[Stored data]
■ ■ ■ ■

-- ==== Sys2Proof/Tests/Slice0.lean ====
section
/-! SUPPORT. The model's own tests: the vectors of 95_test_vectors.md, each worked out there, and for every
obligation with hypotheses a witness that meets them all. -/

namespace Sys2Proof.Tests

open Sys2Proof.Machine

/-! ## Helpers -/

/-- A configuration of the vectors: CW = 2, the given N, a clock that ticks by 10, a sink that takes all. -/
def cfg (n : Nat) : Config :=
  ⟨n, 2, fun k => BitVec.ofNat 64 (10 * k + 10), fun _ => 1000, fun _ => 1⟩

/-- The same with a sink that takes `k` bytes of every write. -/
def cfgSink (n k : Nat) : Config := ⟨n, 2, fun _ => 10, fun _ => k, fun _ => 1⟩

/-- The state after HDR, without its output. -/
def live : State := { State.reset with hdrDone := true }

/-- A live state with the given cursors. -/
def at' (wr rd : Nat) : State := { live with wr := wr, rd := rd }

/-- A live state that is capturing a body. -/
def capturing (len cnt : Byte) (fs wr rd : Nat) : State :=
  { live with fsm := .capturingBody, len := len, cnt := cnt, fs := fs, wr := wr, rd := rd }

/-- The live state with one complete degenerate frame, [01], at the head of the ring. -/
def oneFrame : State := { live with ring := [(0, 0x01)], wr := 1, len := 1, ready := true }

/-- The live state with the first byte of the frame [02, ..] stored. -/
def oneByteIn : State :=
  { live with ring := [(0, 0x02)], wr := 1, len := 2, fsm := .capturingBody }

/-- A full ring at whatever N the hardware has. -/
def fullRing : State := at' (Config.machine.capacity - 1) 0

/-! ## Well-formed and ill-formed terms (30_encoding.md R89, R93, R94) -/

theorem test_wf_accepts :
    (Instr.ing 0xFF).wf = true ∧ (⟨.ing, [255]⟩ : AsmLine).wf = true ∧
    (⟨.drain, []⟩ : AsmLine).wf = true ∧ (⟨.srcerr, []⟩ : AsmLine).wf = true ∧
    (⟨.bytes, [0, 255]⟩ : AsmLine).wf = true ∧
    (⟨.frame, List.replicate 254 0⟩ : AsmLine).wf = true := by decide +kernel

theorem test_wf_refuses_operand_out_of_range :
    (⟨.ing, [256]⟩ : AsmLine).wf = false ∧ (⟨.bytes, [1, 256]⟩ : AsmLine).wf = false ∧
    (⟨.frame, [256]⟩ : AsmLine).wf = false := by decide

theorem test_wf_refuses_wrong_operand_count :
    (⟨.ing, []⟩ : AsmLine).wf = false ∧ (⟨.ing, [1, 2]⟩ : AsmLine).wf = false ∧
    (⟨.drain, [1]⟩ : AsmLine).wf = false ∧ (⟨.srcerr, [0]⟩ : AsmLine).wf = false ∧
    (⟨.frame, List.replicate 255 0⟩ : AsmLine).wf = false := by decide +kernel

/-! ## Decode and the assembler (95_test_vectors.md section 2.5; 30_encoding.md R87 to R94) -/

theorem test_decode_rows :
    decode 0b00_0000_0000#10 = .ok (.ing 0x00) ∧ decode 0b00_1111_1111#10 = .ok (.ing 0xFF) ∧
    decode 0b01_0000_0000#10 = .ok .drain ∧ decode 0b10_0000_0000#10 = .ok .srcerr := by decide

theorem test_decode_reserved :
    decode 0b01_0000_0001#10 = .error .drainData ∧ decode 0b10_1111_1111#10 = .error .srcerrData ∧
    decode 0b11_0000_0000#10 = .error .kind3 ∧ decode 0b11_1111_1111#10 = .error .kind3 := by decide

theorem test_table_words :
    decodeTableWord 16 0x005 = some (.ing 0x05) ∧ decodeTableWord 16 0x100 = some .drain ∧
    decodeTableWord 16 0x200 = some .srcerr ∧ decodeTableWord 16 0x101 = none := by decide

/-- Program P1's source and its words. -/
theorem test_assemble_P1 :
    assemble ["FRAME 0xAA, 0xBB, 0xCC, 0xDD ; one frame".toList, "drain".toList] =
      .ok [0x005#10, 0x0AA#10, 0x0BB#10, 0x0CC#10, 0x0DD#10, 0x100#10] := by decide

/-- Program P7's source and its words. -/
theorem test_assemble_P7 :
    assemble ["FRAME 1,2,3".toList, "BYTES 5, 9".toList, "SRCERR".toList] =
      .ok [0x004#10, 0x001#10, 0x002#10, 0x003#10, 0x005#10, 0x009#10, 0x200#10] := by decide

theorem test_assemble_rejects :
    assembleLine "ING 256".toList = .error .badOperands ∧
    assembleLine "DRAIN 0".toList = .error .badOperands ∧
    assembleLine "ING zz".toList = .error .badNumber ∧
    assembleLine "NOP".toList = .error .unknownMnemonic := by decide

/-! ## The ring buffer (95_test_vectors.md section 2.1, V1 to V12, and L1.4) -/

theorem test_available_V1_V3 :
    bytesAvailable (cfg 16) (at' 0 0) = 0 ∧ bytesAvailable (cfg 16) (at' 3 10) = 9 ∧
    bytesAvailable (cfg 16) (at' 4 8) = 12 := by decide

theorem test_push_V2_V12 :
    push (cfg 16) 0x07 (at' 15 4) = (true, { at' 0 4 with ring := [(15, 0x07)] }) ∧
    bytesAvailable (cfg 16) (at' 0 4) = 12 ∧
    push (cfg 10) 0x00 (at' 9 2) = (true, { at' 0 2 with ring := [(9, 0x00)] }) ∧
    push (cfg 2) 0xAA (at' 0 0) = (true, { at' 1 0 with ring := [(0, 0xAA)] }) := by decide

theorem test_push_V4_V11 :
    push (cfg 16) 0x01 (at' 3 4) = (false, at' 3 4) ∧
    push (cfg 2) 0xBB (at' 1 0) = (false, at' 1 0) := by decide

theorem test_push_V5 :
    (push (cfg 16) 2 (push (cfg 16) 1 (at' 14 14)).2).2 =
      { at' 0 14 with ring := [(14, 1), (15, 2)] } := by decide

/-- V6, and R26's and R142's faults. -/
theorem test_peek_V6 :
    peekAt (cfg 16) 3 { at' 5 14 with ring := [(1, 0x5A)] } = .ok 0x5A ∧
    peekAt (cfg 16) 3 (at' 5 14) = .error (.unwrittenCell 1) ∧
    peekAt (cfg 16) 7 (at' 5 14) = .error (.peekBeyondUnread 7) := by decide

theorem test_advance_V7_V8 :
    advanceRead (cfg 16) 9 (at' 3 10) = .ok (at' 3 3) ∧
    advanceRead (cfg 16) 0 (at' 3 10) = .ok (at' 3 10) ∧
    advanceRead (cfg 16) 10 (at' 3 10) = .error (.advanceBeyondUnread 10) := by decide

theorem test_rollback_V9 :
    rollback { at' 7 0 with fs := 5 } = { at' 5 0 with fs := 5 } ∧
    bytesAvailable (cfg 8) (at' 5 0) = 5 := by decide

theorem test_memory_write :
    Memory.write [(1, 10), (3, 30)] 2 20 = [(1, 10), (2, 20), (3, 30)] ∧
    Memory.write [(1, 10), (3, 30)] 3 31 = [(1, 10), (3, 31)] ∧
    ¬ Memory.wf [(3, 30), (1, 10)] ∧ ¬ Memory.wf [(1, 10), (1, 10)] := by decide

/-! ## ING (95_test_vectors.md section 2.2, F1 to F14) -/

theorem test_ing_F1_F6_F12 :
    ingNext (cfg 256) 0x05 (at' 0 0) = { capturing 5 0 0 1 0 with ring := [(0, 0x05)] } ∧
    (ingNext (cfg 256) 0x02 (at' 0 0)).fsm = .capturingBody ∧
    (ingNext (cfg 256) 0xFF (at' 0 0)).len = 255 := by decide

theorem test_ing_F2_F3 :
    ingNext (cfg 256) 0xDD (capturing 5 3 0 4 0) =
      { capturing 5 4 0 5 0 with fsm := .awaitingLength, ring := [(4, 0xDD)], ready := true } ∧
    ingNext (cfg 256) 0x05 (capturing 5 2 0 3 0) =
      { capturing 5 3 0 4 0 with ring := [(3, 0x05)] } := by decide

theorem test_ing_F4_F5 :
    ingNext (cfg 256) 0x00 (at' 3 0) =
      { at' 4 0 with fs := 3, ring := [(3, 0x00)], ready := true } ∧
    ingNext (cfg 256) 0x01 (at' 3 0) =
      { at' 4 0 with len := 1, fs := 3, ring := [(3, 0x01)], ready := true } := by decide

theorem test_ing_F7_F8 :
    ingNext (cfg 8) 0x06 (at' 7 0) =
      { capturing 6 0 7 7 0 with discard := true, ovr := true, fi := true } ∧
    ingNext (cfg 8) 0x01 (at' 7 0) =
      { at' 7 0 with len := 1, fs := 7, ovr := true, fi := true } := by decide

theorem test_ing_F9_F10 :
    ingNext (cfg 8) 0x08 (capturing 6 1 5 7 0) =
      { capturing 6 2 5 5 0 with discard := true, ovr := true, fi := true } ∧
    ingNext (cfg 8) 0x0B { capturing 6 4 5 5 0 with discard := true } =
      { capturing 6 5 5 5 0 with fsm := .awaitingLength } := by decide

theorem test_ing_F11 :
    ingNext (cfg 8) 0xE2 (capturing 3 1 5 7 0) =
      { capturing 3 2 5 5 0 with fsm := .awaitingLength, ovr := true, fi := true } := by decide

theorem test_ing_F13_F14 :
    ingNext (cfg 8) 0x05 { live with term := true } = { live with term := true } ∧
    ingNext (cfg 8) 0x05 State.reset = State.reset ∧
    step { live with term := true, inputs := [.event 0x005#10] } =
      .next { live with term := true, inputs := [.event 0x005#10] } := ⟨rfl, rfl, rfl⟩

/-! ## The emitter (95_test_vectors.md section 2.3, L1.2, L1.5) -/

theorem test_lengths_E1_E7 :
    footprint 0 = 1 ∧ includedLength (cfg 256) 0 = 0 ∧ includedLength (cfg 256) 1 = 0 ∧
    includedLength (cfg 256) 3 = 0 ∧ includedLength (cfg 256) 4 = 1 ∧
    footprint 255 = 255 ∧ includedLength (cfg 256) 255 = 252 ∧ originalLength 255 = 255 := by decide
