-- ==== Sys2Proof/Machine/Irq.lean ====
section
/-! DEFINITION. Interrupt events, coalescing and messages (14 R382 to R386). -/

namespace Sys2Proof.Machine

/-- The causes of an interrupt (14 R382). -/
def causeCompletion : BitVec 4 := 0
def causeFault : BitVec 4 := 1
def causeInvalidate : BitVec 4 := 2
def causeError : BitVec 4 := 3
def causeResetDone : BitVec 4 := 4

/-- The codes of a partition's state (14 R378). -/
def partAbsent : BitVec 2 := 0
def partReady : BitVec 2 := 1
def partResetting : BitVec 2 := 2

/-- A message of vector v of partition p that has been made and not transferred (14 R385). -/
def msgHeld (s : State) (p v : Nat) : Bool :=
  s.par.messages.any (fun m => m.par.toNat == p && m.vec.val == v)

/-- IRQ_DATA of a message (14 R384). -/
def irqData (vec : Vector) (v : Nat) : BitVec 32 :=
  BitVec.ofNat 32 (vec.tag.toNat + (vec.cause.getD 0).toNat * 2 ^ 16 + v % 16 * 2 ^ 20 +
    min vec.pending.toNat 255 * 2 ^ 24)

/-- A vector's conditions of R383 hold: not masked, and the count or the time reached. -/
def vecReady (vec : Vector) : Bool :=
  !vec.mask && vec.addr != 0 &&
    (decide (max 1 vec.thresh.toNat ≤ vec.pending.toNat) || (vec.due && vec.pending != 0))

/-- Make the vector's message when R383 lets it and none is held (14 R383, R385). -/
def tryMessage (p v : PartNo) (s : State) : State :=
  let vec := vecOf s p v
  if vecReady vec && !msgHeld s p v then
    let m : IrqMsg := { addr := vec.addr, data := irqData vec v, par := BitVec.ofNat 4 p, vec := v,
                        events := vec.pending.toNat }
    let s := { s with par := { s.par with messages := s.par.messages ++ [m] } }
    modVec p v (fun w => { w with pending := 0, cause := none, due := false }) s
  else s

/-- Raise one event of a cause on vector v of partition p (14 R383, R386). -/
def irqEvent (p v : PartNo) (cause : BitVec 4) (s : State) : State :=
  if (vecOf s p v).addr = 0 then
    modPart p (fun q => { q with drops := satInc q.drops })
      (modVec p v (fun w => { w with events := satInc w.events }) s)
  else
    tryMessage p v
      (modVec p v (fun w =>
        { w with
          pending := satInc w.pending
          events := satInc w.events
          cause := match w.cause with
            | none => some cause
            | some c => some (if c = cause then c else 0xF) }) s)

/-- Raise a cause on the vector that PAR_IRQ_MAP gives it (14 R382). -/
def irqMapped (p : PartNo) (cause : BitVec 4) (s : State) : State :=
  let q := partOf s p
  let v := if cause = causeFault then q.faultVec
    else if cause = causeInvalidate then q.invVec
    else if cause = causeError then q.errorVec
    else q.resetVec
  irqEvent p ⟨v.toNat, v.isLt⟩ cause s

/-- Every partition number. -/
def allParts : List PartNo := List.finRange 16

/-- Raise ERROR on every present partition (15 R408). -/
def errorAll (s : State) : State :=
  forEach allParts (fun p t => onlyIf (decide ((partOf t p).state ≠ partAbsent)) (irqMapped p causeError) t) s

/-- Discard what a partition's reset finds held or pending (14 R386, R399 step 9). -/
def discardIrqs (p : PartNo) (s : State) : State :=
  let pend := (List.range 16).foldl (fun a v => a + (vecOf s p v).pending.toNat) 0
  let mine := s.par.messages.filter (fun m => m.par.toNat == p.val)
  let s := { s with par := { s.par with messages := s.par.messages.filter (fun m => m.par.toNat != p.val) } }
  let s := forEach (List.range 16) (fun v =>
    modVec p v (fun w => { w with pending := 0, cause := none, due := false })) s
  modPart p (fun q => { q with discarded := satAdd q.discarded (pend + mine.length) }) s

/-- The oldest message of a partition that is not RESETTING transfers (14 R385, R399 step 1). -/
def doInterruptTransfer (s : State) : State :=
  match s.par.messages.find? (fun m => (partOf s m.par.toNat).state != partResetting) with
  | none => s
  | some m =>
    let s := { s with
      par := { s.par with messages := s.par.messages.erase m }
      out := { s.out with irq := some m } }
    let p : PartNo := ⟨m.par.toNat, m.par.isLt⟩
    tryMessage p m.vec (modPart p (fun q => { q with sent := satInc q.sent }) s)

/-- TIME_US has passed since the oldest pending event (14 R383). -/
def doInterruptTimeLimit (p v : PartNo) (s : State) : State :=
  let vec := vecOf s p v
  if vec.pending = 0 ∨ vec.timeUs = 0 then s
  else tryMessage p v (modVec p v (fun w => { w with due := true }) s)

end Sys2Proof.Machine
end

■ ■ ■ ■

◆ Task details ◆
A word-for-word copy of the entries, from the first line through the line containing "def cfg (n : Nat)", is the whole answer.

◆ Result below ◆
-- ==== Sys2Proof/Tests/Slice0.lean ====
section
/-! SUPPORT. The model's own tests: the vectors of 95_test_vectors.md, each worked out there, and for every
obligation with hypotheses a witness that meets them all. -/

namespace Sys2Proof.Tests

open Sys2Proof.Machine

/-! ## Helpers -/

/-- A configuration of the vectors: CW = 2, the given N, a clock that ticks by 10, a sink that takes all. -/
def cfg (n : Nat) : Config :=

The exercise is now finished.